[RECORDED INFORMATION Boundary: Start]
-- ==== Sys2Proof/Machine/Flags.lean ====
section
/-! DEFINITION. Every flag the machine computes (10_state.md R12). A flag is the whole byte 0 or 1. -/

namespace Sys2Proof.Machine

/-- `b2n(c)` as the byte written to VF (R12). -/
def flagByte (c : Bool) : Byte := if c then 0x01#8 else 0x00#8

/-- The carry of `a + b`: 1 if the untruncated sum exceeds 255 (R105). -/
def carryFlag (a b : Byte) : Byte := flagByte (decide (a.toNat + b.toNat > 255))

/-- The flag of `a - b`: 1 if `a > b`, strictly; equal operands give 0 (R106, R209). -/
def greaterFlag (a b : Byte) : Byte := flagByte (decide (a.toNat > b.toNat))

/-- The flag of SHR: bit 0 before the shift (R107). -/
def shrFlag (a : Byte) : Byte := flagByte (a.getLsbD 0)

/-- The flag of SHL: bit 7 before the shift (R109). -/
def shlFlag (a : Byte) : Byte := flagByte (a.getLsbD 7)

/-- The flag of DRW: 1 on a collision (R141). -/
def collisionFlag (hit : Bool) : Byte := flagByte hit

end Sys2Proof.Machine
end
[RECORDED INFORMATION Boundary: End]
[RECORDED INFORMATION Boundary: Start]
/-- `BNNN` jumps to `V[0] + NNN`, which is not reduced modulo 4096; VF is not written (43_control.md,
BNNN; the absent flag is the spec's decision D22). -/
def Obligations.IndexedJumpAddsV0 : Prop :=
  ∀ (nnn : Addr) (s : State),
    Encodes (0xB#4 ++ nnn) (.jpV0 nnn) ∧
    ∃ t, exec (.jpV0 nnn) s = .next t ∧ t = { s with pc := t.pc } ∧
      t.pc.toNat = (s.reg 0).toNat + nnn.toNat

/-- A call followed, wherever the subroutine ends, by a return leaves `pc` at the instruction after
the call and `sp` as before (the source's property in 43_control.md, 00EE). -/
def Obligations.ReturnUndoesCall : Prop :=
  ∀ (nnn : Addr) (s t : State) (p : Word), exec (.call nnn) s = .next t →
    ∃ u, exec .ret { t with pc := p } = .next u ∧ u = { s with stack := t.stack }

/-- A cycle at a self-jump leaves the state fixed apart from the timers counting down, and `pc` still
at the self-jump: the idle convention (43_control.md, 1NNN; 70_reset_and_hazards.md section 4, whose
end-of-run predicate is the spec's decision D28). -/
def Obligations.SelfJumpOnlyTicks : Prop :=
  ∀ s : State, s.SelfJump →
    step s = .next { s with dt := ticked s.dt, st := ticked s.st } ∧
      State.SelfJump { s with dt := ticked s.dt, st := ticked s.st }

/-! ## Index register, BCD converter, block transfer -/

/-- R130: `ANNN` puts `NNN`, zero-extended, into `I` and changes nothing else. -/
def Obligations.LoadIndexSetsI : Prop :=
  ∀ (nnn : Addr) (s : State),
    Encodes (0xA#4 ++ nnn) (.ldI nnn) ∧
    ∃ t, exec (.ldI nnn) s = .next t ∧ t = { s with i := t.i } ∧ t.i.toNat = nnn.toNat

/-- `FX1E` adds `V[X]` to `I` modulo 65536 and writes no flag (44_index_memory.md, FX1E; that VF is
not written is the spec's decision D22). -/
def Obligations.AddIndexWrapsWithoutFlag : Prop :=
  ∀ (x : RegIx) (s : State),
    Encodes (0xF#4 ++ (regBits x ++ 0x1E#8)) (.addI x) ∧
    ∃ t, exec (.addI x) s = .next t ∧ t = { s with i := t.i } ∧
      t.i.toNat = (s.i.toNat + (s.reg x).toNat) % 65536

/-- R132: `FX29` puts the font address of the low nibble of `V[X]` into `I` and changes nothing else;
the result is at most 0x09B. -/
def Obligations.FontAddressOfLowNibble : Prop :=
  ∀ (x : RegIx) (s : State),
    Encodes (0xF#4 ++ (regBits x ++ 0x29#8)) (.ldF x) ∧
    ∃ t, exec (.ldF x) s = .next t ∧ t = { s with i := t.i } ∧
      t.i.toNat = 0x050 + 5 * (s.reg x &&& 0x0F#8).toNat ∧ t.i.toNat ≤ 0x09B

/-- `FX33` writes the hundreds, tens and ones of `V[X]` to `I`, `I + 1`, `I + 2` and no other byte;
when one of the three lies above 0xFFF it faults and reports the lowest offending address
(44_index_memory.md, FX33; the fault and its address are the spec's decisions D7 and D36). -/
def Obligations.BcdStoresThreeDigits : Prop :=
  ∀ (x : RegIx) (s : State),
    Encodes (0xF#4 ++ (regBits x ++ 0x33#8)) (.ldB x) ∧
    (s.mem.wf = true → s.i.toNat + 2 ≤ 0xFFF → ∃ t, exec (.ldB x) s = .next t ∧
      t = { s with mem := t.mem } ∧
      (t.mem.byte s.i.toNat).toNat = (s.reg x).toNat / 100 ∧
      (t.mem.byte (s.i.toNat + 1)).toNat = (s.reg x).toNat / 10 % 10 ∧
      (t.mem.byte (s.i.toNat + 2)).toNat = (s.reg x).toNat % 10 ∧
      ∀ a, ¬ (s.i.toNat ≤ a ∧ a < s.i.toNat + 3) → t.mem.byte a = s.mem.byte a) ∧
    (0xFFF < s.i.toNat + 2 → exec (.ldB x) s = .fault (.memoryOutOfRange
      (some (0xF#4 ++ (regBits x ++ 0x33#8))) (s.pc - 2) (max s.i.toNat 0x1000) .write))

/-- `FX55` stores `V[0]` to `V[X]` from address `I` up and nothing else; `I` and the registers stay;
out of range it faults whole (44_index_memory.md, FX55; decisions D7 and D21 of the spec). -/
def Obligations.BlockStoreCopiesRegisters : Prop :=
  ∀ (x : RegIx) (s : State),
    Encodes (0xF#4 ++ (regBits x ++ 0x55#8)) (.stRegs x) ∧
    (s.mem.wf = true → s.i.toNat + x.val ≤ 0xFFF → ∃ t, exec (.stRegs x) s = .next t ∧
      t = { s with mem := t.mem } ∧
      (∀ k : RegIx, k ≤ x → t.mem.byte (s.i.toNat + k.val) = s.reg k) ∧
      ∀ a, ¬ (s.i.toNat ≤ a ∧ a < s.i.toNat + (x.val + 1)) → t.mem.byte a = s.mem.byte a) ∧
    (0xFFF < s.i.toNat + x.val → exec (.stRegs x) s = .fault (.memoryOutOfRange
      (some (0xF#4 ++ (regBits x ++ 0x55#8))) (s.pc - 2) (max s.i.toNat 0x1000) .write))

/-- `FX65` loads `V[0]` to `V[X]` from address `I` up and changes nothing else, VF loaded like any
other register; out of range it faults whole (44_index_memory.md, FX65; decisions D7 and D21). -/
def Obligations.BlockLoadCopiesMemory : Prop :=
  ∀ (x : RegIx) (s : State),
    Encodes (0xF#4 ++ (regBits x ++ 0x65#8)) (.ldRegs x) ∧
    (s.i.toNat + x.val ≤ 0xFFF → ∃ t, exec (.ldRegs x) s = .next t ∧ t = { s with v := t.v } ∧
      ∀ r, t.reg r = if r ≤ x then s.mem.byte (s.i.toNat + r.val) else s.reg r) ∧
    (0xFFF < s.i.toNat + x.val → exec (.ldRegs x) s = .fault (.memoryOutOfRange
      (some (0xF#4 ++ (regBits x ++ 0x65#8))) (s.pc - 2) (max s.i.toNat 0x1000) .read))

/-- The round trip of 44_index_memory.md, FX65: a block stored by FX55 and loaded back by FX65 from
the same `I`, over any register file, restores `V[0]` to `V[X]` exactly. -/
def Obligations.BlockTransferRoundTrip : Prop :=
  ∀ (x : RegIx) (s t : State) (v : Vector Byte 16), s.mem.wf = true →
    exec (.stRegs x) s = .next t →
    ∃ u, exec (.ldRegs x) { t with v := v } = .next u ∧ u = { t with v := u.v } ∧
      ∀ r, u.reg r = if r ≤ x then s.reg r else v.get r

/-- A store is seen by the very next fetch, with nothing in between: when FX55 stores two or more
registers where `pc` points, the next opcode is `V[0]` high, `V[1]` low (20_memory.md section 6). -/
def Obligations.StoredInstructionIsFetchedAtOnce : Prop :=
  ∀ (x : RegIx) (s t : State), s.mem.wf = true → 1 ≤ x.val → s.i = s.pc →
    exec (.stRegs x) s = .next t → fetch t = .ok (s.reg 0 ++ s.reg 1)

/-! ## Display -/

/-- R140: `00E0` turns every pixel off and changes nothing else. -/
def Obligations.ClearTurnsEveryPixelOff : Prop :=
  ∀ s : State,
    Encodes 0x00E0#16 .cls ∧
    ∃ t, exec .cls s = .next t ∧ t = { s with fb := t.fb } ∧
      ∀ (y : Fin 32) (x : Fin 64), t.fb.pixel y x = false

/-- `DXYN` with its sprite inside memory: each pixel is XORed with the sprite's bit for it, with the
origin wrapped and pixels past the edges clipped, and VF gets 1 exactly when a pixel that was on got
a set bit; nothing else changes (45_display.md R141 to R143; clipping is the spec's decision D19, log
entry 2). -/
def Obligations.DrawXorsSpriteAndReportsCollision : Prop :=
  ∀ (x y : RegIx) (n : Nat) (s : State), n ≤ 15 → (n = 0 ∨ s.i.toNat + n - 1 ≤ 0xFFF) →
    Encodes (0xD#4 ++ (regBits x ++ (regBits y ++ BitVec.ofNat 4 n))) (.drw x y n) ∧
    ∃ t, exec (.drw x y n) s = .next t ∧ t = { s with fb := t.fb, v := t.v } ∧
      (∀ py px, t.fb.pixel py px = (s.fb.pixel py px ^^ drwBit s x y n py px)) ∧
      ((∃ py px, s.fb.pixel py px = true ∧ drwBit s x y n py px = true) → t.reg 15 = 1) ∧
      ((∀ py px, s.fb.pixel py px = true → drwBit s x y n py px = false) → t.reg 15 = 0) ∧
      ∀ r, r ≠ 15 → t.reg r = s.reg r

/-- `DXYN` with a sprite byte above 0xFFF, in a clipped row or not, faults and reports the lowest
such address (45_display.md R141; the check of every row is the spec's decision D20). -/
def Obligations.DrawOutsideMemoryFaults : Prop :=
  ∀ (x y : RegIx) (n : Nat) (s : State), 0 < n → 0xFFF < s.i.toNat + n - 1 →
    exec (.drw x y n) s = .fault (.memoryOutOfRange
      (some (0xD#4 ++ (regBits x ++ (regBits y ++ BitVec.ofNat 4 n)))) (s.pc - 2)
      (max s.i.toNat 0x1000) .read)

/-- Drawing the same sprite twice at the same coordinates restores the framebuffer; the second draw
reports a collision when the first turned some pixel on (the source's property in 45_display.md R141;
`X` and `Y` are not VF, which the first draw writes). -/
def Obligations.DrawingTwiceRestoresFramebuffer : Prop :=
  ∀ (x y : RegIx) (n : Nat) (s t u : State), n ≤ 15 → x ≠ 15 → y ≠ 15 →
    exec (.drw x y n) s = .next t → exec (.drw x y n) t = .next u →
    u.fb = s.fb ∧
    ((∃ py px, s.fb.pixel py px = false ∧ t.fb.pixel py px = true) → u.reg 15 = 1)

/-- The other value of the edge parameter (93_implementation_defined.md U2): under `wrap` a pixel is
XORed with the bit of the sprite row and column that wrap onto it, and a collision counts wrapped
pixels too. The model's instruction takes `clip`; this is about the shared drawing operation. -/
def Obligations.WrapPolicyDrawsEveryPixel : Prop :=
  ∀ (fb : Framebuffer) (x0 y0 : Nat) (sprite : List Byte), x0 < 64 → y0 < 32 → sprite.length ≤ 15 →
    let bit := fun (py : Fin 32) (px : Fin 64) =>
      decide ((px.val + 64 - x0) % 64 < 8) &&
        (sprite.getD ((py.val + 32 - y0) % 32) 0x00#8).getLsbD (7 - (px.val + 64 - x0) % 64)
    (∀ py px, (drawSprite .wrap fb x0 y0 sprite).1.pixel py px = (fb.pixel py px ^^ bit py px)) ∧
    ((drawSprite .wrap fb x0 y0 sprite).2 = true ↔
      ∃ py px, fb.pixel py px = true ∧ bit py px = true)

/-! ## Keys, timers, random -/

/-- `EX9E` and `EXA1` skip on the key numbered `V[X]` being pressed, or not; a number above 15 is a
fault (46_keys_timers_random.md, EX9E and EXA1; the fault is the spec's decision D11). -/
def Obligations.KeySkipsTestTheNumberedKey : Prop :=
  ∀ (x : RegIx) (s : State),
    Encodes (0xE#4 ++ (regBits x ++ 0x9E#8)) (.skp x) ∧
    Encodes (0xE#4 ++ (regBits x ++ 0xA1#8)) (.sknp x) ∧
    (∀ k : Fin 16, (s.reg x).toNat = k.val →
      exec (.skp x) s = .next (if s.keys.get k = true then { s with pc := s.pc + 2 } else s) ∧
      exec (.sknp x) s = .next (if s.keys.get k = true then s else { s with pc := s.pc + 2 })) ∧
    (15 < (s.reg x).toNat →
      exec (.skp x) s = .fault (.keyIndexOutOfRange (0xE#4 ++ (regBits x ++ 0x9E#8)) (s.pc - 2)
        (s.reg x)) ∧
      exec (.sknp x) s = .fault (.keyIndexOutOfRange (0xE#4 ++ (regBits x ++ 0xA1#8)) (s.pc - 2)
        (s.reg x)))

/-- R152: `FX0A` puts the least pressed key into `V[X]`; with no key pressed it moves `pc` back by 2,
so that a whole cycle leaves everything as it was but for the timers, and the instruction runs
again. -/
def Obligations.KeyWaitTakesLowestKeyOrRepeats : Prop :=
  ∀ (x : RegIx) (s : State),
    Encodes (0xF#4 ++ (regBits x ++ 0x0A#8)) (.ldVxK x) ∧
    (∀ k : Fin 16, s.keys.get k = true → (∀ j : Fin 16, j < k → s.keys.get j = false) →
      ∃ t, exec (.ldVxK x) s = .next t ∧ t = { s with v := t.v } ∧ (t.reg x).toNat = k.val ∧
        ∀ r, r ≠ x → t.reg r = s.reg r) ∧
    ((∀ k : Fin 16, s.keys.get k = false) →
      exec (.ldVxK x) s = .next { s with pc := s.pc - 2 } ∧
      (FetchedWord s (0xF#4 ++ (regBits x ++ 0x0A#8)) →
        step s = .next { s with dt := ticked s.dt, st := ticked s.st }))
[RECORDED INFORMATION Boundary: End]
[RECORDED INFORMATION Boundary: Start]
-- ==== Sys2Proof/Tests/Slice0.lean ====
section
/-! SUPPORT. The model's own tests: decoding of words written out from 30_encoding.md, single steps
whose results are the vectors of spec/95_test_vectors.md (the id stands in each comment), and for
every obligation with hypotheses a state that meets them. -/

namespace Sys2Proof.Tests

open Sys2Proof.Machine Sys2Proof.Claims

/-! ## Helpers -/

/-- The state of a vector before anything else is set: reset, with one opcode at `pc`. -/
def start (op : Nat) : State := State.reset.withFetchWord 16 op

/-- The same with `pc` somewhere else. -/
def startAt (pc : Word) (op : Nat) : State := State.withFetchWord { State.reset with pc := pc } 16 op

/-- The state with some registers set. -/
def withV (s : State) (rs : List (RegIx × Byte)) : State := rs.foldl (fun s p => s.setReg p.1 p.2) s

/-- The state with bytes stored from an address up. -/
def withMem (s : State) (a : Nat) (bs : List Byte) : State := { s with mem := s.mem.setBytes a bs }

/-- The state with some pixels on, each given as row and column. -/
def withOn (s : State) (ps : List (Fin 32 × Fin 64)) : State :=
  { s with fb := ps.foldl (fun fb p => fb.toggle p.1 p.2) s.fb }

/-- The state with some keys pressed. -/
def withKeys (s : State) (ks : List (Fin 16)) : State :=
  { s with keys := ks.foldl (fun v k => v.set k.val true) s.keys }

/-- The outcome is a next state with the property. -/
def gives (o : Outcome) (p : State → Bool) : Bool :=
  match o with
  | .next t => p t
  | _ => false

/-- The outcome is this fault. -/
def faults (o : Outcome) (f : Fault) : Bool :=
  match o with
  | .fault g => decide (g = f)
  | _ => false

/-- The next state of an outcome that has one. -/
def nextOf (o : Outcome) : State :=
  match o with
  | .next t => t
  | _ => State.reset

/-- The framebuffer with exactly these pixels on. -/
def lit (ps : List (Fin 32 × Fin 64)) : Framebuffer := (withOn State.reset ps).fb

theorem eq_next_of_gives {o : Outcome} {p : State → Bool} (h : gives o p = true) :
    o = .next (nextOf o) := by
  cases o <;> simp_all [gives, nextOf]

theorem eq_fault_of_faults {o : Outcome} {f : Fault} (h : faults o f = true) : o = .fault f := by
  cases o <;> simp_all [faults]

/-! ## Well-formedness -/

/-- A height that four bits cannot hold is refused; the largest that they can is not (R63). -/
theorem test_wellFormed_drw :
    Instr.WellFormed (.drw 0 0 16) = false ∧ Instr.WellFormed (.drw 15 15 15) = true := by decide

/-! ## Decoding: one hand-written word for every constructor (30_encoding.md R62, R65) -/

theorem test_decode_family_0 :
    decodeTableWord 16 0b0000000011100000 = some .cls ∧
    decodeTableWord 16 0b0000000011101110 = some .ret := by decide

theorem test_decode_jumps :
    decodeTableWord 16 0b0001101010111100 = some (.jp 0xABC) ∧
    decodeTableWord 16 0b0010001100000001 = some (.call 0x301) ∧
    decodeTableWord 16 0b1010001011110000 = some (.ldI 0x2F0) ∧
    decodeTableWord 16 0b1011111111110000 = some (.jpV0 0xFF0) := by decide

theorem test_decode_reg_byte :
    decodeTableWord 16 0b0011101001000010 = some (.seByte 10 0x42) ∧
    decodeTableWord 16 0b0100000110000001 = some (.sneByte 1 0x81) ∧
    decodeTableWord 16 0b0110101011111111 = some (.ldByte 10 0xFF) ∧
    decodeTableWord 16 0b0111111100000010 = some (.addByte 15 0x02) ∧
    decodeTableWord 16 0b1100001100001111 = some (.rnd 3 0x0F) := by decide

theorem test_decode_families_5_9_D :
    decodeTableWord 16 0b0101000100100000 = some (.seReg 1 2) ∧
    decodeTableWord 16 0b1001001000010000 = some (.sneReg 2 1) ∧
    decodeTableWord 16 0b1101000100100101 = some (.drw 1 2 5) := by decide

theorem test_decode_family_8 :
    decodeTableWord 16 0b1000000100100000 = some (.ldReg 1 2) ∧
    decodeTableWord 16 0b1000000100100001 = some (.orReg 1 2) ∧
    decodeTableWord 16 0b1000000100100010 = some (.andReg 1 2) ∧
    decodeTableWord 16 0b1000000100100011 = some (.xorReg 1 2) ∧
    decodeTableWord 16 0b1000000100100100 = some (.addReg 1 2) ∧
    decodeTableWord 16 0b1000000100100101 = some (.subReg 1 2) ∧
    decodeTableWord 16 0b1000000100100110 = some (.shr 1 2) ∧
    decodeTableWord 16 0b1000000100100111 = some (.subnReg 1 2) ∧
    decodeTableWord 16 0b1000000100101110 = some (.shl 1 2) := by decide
[RECORDED INFORMATION Boundary: End]
INSTRUCTIONS FOR THE TASK:
Please make an exact copy of the lines above from the line with "XORed with the bit" through the line with "def Obligations.WrapPolicyDrawsEveryPixel : Prop", both ends included.

YOUR RESPONSE:
XORed with the bit of the sprite row and column that wrap onto it, and a collision counts wrapped
pixels too. The model's instruction takes `clip`; this is about the shared drawing operation. -/
def Obligations.WrapPolicyDrawsEveryPixel : Prop :=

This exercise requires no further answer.